» **PROBLEM DESCRIPTION**
All of the lines below should be printed again exactly as they are.

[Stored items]
-- ==== Sys2Proof/Machine/Dispatch.lean ====
section
/-! DEFINITION. One arm per operation of `30_encoding.md` R57, each one call of its meaning. -/

namespace Sys2Proof.Machine

def exec (i : Instr) (s : State) : Host.Outcome State Fault Refusal :=
  match i with
  | .start => Sys2Proof.Machine.execStart s
  | .diff => Sys2Proof.Machine.execDiff s
  | .rowpass => Sys2Proof.Machine.execRowpass s
  | .colpass => Sys2Proof.Machine.execColpass s
  | .rdiv => Sys2Proof.Machine.execRdiv s

end Sys2Proof.Machine
end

» **SOLUTION TO THIS TASK**
-- ==== Sys2Proof/Machine/Dispatch.lean ====
section
/-! DEFINITION. One arm per operation of `30_encoding.md` R57, each one call of its meaning. -/

namespace Sys2Proof.Machine

def exec (i : Instr) (s : State) : Host.Outcome State Fault Refusal :=
  match i with
  | .start => Sys2Proof.Machine.execStart s
  | .diff => Sys2Proof.Machine.execDiff s
  | .rowpass => Sys2Proof.Machine.execRowpass s
  | .colpass => Sys2Proof.Machine.execColpass s
  | .rdiv => Sys2Proof.Machine.execRdiv s

end Sys2Proof.Machine
end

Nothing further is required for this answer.